2009年04月22日
三井化学、PHの輸出価格をさらに引き上げ
中国向けの5月分、トン900ドルを提示
【カテゴリー】:市況(海外、原料/樹脂/化成品)
【関連企業・団体】:三井化学

 三井化学はこのほど、中国の主要PH(フェノール)ユーザー各社とディストリビュータ大手各社に対してPHの5月の輸出価格(CFR価格)をトン900ドルに引き上げる旨を表明し同意を求めた。

 4月の平均価格は同830ドルなので、5月分の値上げ幅は同70ドルとなる。最近のボトムの今年1月の平均価格に比べると350ドル高くなる。

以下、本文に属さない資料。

/-- 41_cipher.md R120; 42_des_tables.md R144: the key schedule by the sequences `C_i`, `D_i` of the
rule; after 16 rounds both are back where they began. -/
def Obligations.KeyScheduleFollowsTheRotations : Prop :=
  (∀ (x : BitVec 28) (n : Nat), n ≤ 28 →
    (rotl28 x n).toNat = ((x.toNat <<< n) ||| (x.toNat >>> (28 - n))) % 2 ^ 28) ∧
  (∀ t ∈ pc1Table.toList, t % 8 ≠ 0) ∧
  (∀ (k : BitVec 64) (C D : Nat → BitVec 28),
    C 0 = (permute pc1Table k).extractLsb' 28 28 → D 0 = (permute pc1Table k).extractLsb' 0 28 →
    (∀ i : Nat, i < 16 →
      C (i + 1) = rotl28 (C i) ([1, 1, 2, 2, 2, 2, 2, 2, 1, 2, 2, 2, 2, 2, 2, 1].getD i 0) ∧
      D (i + 1) = rotl28 (D i) ([1, 1, 2, 2, 2, 2, 2, 2, 1, 2, 2, 2, 2, 2, 2, 1].getD i 0)) →
    (∀ i : Nat, i < 16 →
      (keySchedule k).getD i 0 = permute pc2Table (C (i + 1) ++ D (i + 1))) ∧
    C 16 = C 0 ∧ D 16 = D 0)

/-- 41_cipher.md R121: the round function, S-box by S-box: `B_j`, its row, its column, and `Y_j`. -/
def Obligations.RoundFunctionBySBoxes : Prop :=
  ∀ (r : BitVec 32) (k : BitVec 48), ∃ y : BitVec 32,
    feistel r k = permute pTable y ∧
    ∀ (j : Nat) (S : SBox), [s1, s2, s3, s4, s5, s6, s7, s8][j]? = some S →
      let b : BitVec 6 := (permute eTable r ^^^ k).extractLsb' (42 - 6 * j) 6
      let row := 2 * (b.getLsbD 5).toNat + (b.getLsbD 0).toNat
      let col := (b.extractLsb' 1 4).toNat
      ∃ line, S.toList[row]? = some line ∧
        line.toList[col]? = some (y.extractLsb' (28 - 4 * j) 4).toNat

/-- 42_des_tables.md R131: `FP` undoes `IP`. -/
def Obligations.FinalPermutationUndoesInitial : Prop :=
  ∀ v : BitVec 64, permute fpTable (permute ipTable v) = v

/-- 41_cipher.md R124: the parity bits, bit 0 of each key byte, change no result. -/
def Obligations.KeyParityIsIgnored : Prop :=
  ∀ k l v : BitVec 64, (∀ i : Nat, i % 8 ≠ 0 → k.getLsbD i = l.getLsbD i) →
    desEnc k v = desEnc l v ∧ desDec k v = desDec l v

/-- 41_cipher.md R128: the complementation property. -/
def Obligations.DesComplementation : Prop :=
  ∀ k p : BitVec 64, desEnc (~~~k) (~~~p) = ~~~(desEnc k p)

/-- 41_cipher.md R125: every key with a legal `KEYLEN` is accepted without an error; under the weak key
of the rule `DES_Enc` is its own inverse. -/
def Obligations.WeakKeysAreAccepted : Prop :=
  (∀ s : State, Ready s → ∀ i ∈ [Instr.enc, Instr.dec], ∃ t, exec i s = .next t ∧
    t.pend.isSome = true ∧ t.err = s.err ∧ t.errcode = s.errcode) ∧
  (∀ p : BitVec 64, desEnc 0x0101010101010101 (desEnc 0x0101010101010101 p) = p)

/-! ### The whole machine -/

/-- 40_bus_access.md section 3: on the host's turn, a step runs the transaction its next word decodes
to, on the state with the word and the turn used up. Two clauses rest on the model's choices: that the
turn is the host's when no turn is listed and nothing is pending, on log entry 1 (the default turn);
that a placed word is run by the very next step, on log entry 2 (how a program is loaded). -/
def Obligations.StepRunsTheDecodedTransaction : Prop :=
  (∀ (s : State) (w : Word) (rest : List HostOp), ValidProgram s → s.program = .txn w :: rest →
    s.resetPin = false →
    (∀ l, s.schedule = .host :: l →
      step s = exec (decode w) { s with program := rest, schedule := l }) ∧
    (s.schedule = [] → s.pend = none → step s = exec (decode w) { s with program := rest })) ∧
  (∀ (s : State) (n w : Nat), step (s.withFetchWord n w) =
    exec (decode (BitVec.ofNat 16 w)) { s with program := [], schedule := [], resetPin := false })

/-- 70_reset_and_hazards.md section 1: a block with nothing pending, no program and no turn listed
waits. That such a step leaves the state as it is, is the model's choice (log entry 1). -/
def Obligations.IdleBlockWaits : Prop :=
  ∀ s : State, s.pend = none → s.program = [] → s.schedule = [] →
    step s = .next s ∧ (∃ v : Byte, exec (.rd 0x01) s = .next { s with reads := v :: s.reads } ∧
      v.getLsbD 0 = false)

/-- 60_exceptions.md section 1: a valid program never stops the machine, from any state, however many
steps are taken: no error is a trap. -/
def Obligations.ValidProgramsNeverStop : Prop :=
  ∀ (s : State) (n : Nat), ValidProgram s → ∃ t, steps n s = .next t ∧ ValidProgram t

/-- The invariant of `Legal`, kept by every step from every state that has it: 60_exceptions.md R191,
R199; 41_cipher.md R114, R117; 70_reset_and_hazards.md R220. -/
def Obligations.StepKeepsLegal : Prop :=
  ∀ s t : State, Legal s → step s = .next t → Legal t

/-- The state right after reset has the invariant. -/
def Obligations.ResetIsLegal : Prop :=
  Legal State.reset ∧ ∀ s t : State, exec .srst s = .next t → Legal t

/-- 70_reset_and_hazards.md section 4 (weak fairness): a pending operation is completed or abandoned
within one step more than the turns listed. The bound comes from the model's choice of the default turn
(log entry 1). -/
def Obligations.PendingOperationEnds : Prop :=
  ∀ s : State, ValidProgram s → ∃ n ≤ s.schedule.length + 1, ∃ t, steps n s = .next t ∧ t.pend = none

/-- 70_reset_and_hazards.md section 4: a `POLL` loop ends, with `BUSY = 0` read last, when the reset
input is not asserted. The bound comes from the model's choice of the default turn (log entry 1). -/
def Obligations.PollLoopEnds : Prop :=
  ∀ (s : State) (rest : List HostOp), ValidProgram s → s.program = .poll :: rest →
    s.resetPin = false → Turn.resetAssert ∉ s.schedule →
    ∃ n ≤ s.schedule.length + 2, ∃ (t : State) (v : Byte) (l : List Byte),
      steps n s = .next t ∧ t.program = rest ∧ t.pend = none ∧ t.reads = v :: l ∧ v.getLsbD 0 = false

/-- 30_encoding.md section 6: running `LDKEY` and `LDBLK` loads the key bytes with `KEYLEN`, and the
block with `DINLEN`, and changes nothing else. -/
def Obligations.LoadLinesLoadTheOperands : Prop :=
  (∀ (ks : List Byte) (s : State), ks.length ≤ 16 → ∃ t,
    execAll (transactions (AsmLine.ldkey ks).expand) s = .next t ∧
    t = { s with key := t.key, keylen := BitVec.ofNat 8 ks.length } ∧
    ∀ i : Fin 16, t.key[i] = ks.getD i s.key[i]) ∧
  (∀ (bs : Vector Byte 8) (s : State),
    execAll (transactions (AsmLine.ldblk bs).expand) s = .next { s with din := bs, dinlen := 0x08 })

 今回の値上げも、これまでと同様に原料BZ(ベンゼン)とプロピレンの高騰に対応するためのもの。PHのコストに特に大きく影響しているのはBZの急騰。今年1〜3月期のアジア地域の平均価格はトン当たり350ドルであったが、4月は540ドルに急上昇し、そして最近のスポット相場は630ドル前後に達している。これには、同じBZの主要誘導品のSM(スチレンモノマー)の需要が中国市場で急拡大してのに伴って需給バランスが極度に逼迫してきたことが大きく作用しているといえる。
 また、プロピレンの価格も1〜3月期を底に反騰が必至となっており、このため同社をはじめとしたPHメーカーは早急な価格再改定が不可欠となっている。

 一方、中国のPHの需要は4月に入って回復のピッチがさらに上がってきている。中国政府による緊急経済政策の展開で冷蔵庫をはじめとした家電製品の売れ行きが急増してきたことと、PC(ポリカーボネート)の需要の回復でBPA(ビスフェノールA)の消費量が拡大してきたことが強力な誘発材料になっている模様。
 しかも、5月中旬から6月末にかけて日本、韓国、シンガポール、中国の各地でPHメーカーの定修による運休が相次ぐ見通しにある。採算是正を目指す同社などPHメーカーにとっては追い風が吹いているわけで、今回の同社の再値上げが中国側に受け入れられる条件は一応整っていると言える。